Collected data
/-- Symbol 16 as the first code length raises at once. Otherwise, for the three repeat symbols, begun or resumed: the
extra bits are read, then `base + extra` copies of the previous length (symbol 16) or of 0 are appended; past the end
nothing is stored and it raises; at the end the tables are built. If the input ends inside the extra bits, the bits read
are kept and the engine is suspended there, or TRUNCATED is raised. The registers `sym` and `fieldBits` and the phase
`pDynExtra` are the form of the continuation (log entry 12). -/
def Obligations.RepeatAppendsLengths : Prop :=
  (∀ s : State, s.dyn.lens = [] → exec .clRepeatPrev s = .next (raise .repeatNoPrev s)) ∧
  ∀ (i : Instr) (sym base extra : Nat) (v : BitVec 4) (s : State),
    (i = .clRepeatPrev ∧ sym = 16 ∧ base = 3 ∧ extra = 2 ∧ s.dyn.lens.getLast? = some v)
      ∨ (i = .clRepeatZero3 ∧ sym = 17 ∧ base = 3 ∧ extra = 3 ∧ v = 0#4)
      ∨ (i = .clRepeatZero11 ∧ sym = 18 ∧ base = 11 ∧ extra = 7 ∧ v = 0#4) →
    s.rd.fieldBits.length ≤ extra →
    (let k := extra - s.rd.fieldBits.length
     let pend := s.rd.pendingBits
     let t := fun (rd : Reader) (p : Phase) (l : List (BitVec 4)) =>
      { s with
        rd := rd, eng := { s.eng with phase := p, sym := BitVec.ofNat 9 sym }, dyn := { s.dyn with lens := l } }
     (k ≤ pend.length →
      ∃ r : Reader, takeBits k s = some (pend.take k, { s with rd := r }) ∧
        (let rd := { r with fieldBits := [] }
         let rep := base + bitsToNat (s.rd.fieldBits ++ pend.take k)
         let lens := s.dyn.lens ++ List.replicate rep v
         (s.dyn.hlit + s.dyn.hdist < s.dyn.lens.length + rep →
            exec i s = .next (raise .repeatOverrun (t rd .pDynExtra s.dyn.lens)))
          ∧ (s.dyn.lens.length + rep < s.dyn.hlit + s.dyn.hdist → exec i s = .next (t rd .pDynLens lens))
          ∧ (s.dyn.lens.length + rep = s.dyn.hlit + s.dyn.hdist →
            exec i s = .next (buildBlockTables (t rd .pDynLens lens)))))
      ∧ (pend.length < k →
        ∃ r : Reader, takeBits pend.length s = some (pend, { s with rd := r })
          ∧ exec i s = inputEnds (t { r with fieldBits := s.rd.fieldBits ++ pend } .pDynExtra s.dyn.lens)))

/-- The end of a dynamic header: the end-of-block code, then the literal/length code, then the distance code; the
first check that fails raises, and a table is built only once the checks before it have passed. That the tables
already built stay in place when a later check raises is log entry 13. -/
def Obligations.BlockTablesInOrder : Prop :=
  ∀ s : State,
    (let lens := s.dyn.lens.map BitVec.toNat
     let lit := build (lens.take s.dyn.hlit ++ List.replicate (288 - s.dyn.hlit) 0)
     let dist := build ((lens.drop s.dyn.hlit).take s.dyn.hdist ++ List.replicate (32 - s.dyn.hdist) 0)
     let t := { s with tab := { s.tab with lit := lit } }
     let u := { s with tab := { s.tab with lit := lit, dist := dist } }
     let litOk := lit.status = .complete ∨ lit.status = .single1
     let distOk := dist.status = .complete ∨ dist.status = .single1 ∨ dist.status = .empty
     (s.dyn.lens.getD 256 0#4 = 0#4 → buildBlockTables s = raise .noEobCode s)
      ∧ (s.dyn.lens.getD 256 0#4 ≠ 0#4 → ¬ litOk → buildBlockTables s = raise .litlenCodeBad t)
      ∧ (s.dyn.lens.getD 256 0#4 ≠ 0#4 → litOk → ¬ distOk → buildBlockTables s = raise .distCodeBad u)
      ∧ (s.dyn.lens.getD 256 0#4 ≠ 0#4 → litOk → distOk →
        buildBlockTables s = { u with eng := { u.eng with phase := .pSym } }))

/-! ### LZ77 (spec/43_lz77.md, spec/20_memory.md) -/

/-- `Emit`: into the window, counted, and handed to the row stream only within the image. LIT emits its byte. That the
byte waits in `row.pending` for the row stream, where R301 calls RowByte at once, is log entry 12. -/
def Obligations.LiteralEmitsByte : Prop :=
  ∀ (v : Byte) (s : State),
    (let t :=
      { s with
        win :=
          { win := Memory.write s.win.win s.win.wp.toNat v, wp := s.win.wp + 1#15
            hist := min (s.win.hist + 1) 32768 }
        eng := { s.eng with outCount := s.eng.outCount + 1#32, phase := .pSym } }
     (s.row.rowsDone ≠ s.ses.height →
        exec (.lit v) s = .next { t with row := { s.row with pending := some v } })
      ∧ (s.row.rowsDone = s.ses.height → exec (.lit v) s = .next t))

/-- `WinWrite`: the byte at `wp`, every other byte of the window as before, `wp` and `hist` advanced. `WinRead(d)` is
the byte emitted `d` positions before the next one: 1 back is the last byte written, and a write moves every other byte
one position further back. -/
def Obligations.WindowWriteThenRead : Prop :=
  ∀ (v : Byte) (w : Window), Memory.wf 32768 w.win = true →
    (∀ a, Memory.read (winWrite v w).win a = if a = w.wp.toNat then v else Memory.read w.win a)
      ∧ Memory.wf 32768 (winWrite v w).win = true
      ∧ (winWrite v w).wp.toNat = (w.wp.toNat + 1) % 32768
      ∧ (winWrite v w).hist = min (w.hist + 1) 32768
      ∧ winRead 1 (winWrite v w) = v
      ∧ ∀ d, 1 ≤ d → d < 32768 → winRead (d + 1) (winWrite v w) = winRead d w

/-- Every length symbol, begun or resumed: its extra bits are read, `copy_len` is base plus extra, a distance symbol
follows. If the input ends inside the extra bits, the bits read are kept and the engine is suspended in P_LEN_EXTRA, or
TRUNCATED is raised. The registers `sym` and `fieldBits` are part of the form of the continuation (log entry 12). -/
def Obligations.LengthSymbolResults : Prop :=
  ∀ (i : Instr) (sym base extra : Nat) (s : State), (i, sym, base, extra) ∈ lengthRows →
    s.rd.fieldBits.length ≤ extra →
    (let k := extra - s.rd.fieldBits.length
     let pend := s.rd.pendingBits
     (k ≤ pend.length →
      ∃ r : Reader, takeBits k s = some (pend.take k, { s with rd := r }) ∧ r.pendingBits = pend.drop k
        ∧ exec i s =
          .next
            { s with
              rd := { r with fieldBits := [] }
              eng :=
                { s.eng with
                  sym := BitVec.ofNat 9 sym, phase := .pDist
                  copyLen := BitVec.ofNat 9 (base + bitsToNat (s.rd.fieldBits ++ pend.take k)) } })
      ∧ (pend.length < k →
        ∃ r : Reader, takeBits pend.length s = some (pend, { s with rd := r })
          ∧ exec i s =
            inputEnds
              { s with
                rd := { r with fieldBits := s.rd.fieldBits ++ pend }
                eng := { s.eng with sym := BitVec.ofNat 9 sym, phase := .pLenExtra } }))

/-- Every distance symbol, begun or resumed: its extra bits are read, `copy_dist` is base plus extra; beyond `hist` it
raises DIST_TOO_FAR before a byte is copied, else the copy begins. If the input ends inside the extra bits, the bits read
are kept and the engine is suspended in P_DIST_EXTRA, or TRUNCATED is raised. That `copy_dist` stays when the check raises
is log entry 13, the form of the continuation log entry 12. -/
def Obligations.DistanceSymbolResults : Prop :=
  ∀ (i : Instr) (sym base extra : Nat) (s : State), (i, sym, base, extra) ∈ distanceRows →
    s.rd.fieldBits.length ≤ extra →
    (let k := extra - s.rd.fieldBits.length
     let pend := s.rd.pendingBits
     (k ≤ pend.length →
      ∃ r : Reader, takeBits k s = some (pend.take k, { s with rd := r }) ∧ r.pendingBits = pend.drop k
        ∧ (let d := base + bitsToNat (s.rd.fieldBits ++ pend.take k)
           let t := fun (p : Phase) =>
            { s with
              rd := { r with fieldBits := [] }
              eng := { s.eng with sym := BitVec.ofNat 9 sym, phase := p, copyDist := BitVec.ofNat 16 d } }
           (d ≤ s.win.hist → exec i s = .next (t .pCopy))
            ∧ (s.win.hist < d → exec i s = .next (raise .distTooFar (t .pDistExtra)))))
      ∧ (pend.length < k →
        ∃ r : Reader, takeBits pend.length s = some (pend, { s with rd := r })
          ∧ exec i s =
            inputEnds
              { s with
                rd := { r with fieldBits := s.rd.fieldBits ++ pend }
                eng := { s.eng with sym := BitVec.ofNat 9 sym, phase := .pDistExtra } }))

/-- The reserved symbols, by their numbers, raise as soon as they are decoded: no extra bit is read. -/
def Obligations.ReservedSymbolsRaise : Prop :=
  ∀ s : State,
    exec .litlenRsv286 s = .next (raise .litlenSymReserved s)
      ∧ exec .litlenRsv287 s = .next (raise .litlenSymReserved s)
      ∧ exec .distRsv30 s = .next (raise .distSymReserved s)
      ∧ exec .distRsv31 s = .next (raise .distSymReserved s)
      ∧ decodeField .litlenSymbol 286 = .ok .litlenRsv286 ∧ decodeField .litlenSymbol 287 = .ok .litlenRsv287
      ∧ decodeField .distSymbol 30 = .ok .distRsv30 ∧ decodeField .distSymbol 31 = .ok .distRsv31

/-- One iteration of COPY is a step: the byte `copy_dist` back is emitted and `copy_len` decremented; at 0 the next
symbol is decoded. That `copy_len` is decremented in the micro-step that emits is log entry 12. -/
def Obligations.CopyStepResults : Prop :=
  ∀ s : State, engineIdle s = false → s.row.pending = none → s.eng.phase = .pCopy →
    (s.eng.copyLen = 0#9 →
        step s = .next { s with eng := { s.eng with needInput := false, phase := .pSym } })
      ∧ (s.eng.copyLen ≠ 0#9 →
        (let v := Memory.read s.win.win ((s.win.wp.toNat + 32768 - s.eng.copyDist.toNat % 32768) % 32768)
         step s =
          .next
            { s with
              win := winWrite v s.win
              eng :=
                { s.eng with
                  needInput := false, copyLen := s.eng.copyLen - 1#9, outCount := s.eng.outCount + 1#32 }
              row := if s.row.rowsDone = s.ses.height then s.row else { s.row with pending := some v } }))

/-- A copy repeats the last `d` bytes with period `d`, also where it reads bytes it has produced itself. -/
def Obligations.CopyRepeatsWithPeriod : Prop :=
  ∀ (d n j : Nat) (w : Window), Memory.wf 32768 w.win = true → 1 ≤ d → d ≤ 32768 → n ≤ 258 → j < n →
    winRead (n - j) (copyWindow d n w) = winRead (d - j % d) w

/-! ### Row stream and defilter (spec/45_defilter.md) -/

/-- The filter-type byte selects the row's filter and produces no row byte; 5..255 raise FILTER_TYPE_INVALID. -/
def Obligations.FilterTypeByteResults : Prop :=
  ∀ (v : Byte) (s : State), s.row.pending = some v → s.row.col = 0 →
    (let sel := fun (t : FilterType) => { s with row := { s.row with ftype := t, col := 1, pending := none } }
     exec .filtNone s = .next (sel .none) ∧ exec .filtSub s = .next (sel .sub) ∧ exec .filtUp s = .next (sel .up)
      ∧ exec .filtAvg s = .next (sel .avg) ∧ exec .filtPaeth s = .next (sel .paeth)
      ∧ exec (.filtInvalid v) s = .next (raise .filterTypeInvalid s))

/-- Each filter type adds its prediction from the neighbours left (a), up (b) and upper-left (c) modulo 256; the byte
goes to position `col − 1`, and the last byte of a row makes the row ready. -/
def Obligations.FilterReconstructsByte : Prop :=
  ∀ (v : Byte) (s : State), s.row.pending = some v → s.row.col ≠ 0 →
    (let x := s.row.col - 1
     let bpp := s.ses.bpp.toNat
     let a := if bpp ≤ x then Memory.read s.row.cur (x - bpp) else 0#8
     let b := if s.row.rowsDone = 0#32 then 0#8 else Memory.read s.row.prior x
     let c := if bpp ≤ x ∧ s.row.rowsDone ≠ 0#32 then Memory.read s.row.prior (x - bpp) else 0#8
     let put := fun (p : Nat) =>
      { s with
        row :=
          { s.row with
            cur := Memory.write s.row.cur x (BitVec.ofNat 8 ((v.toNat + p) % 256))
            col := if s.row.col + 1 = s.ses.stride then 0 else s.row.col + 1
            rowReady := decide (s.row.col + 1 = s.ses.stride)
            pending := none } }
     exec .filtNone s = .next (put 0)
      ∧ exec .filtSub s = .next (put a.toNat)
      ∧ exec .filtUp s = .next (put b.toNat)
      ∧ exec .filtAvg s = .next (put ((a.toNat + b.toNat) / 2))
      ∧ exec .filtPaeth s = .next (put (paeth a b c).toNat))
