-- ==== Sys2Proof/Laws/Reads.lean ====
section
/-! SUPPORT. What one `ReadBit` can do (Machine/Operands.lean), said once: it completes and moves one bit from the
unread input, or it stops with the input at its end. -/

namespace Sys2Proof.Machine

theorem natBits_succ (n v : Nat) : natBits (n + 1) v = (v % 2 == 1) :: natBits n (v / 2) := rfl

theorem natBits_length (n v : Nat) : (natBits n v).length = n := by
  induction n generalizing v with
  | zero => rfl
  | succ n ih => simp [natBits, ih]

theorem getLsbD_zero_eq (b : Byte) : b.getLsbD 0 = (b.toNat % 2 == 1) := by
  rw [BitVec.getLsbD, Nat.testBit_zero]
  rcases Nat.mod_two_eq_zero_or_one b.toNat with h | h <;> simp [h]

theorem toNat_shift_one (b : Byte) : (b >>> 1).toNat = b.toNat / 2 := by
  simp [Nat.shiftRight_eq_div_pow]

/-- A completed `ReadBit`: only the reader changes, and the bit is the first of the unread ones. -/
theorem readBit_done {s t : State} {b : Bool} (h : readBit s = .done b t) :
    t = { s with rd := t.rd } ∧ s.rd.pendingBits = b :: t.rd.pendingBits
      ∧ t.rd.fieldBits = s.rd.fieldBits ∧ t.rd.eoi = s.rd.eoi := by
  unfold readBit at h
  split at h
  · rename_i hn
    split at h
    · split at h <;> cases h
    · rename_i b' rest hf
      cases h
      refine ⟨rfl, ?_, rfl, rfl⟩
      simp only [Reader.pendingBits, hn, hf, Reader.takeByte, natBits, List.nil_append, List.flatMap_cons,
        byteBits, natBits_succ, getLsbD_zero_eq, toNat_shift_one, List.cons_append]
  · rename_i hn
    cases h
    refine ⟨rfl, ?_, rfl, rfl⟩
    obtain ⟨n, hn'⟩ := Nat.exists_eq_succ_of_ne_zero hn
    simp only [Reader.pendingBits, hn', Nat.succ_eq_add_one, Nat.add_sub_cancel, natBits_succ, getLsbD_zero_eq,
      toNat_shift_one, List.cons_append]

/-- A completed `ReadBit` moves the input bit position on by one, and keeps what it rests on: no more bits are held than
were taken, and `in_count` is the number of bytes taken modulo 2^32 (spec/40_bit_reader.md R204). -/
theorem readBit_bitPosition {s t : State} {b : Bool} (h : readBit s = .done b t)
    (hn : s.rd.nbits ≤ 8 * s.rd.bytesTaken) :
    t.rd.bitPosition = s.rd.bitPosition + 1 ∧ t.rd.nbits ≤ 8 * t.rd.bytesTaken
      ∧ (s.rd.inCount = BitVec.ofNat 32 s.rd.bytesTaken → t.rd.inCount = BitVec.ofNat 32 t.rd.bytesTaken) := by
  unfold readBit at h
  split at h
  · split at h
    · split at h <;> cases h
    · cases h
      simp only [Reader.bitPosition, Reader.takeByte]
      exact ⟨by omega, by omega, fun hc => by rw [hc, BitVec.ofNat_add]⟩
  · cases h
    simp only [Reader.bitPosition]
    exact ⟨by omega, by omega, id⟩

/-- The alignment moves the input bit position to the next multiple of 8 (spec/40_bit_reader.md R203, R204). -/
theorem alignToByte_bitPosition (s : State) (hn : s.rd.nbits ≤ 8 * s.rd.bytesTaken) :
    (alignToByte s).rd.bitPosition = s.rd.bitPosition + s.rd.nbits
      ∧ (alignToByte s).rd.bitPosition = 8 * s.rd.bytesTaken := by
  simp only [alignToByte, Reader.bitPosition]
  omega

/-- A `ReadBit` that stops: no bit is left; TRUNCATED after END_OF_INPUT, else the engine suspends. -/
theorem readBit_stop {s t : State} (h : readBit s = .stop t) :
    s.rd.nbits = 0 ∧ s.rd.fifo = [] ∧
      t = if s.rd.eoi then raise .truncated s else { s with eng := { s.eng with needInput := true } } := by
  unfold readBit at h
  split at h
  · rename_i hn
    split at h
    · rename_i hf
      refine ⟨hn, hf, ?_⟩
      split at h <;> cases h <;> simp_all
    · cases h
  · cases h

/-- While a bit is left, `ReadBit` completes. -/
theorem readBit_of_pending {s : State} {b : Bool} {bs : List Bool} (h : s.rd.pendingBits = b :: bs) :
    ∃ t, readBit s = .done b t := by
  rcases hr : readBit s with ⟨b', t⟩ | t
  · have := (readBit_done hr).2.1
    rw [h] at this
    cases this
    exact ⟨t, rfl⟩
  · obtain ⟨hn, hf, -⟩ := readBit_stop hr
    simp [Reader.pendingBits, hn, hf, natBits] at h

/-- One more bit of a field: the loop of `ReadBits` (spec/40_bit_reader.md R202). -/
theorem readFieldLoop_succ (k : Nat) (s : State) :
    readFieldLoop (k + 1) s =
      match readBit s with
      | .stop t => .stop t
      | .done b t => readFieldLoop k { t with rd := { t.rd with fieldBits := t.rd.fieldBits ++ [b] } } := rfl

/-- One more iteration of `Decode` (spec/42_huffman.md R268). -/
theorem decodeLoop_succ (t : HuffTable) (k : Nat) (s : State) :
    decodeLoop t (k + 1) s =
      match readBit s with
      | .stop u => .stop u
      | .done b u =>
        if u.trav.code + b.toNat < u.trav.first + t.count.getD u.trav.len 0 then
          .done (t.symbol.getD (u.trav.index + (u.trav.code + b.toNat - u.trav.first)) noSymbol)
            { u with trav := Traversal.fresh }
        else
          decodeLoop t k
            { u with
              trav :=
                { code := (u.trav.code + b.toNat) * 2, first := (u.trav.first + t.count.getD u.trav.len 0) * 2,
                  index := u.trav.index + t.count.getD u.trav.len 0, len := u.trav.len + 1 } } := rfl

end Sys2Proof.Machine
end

### Exercise details
Retype exactly the lines of the data above that fall between the line with "dist := dist" and the line with "winRead d w", inclusive, and add nothing.

### Expected answer
     let u := { s with tab := { s.tab with lit := lit, dist := dist } }
     let litOk := lit.status = .complete ∨ lit.status = .single1
     let distOk := dist.status = .complete ∨ dist.status = .single1 ∨ dist.status = .empty
     (s.dyn.lens.getD 256 0#4 = 0#4 → buildBlockTables s = raise .noEobCode s)
      ∧ (s.dyn.lens.getD 256 0#4 ≠ 0#4 → ¬ litOk → buildBlockTables s = raise .litlenCodeBad t)
      ∧ (s.dyn.lens.getD 256 0#4 ≠ 0#4 → litOk → ¬ distOk → buildBlockTables s = raise .distCodeBad u)
      ∧ (s.dyn.lens.getD 256 0#4 ≠ 0#4 → litOk → distOk →
        buildBlockTables s = { u with eng := { u.eng with phase := .pSym } }))

/-! ### LZ77 (spec/43_lz77.md, spec/20_memory.md) -/

/-- `Emit`: into the window, counted, and handed to the row stream only within the image. LIT emits its byte. That the
byte waits in `row.pending` for the row stream, where R301 calls RowByte at once, is log entry 12. -/
def Obligations.LiteralEmitsByte : Prop :=
  ∀ (v : Byte) (s : State),
    (let t :=
      { s with
        win :=
          { win := Memory.write s.win.win s.win.wp.toNat v, wp := s.win.wp + 1#15
            hist := min (s.win.hist + 1) 32768 }
        eng := { s.eng with outCount := s.eng.outCount + 1#32, phase := .pSym } }
     (s.row.rowsDone ≠ s.ses.height →
        exec (.lit v) s = .next { t with row := { s.row with pending := some v } })
      ∧ (s.row.rowsDone = s.ses.height → exec (.lit v) s = .next t))

/-- `WinWrite`: the byte at `wp`, every other byte of the window as before, `wp` and `hist` advanced. `WinRead(d)` is
the byte emitted `d` positions before the next one: 1 back is the last byte written, and a write moves every other byte
one position further back. -/
def Obligations.WindowWriteThenRead : Prop :=
  ∀ (v : Byte) (w : Window), Memory.wf 32768 w.win = true →
    (∀ a, Memory.read (winWrite v w).win a = if a = w.wp.toNat then v else Memory.read w.win a)
      ∧ Memory.wf 32768 (winWrite v w).win = true
      ∧ (winWrite v w).wp.toNat = (w.wp.toNat + 1) % 32768
      ∧ (winWrite v w).hist = min (w.hist + 1) 32768
      ∧ winRead 1 (winWrite v w) = v
      ∧ ∀ d, 1 ≤ d → d < 32768 → winRead (d + 1) (winWrite v w) = winRead d w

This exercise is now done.